▶ What the task asks
For the word "List", search the records and show each line in which it occurs.

▶ Supplied data

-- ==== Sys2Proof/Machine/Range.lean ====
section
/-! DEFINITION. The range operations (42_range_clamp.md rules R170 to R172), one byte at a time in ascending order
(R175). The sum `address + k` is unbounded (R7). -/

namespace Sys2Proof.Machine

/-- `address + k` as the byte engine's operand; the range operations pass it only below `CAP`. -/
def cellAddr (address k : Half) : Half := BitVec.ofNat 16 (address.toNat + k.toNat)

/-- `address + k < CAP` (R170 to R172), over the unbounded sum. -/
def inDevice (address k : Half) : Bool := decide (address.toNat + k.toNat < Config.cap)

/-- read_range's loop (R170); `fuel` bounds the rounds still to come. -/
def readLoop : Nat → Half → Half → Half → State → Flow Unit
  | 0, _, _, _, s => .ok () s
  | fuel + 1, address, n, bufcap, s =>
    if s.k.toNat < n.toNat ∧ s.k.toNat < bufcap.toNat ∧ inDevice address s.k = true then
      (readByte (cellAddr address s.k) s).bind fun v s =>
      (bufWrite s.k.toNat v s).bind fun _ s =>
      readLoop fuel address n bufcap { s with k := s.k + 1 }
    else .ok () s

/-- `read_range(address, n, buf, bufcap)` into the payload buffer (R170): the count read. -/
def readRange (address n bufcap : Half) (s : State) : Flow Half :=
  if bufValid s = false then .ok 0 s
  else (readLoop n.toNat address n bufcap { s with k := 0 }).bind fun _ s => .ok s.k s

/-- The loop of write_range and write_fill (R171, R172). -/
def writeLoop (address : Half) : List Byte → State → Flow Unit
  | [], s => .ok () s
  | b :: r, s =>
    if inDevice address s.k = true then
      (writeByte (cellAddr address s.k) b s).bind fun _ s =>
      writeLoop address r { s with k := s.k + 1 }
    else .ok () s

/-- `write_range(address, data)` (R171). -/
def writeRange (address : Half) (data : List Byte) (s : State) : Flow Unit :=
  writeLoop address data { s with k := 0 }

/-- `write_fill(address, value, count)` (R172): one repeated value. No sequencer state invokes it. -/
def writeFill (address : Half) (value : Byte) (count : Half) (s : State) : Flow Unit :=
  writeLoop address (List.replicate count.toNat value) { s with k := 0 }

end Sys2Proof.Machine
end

▶ Exercise result
def writeLoop (address : Half) : List Byte → State → Flow Unit
def writeRange (address : Half) (data : List Byte) (s : State) : Flow Unit :=
  writeLoop address (List.replicate count.toNat value) { s with k := 0 }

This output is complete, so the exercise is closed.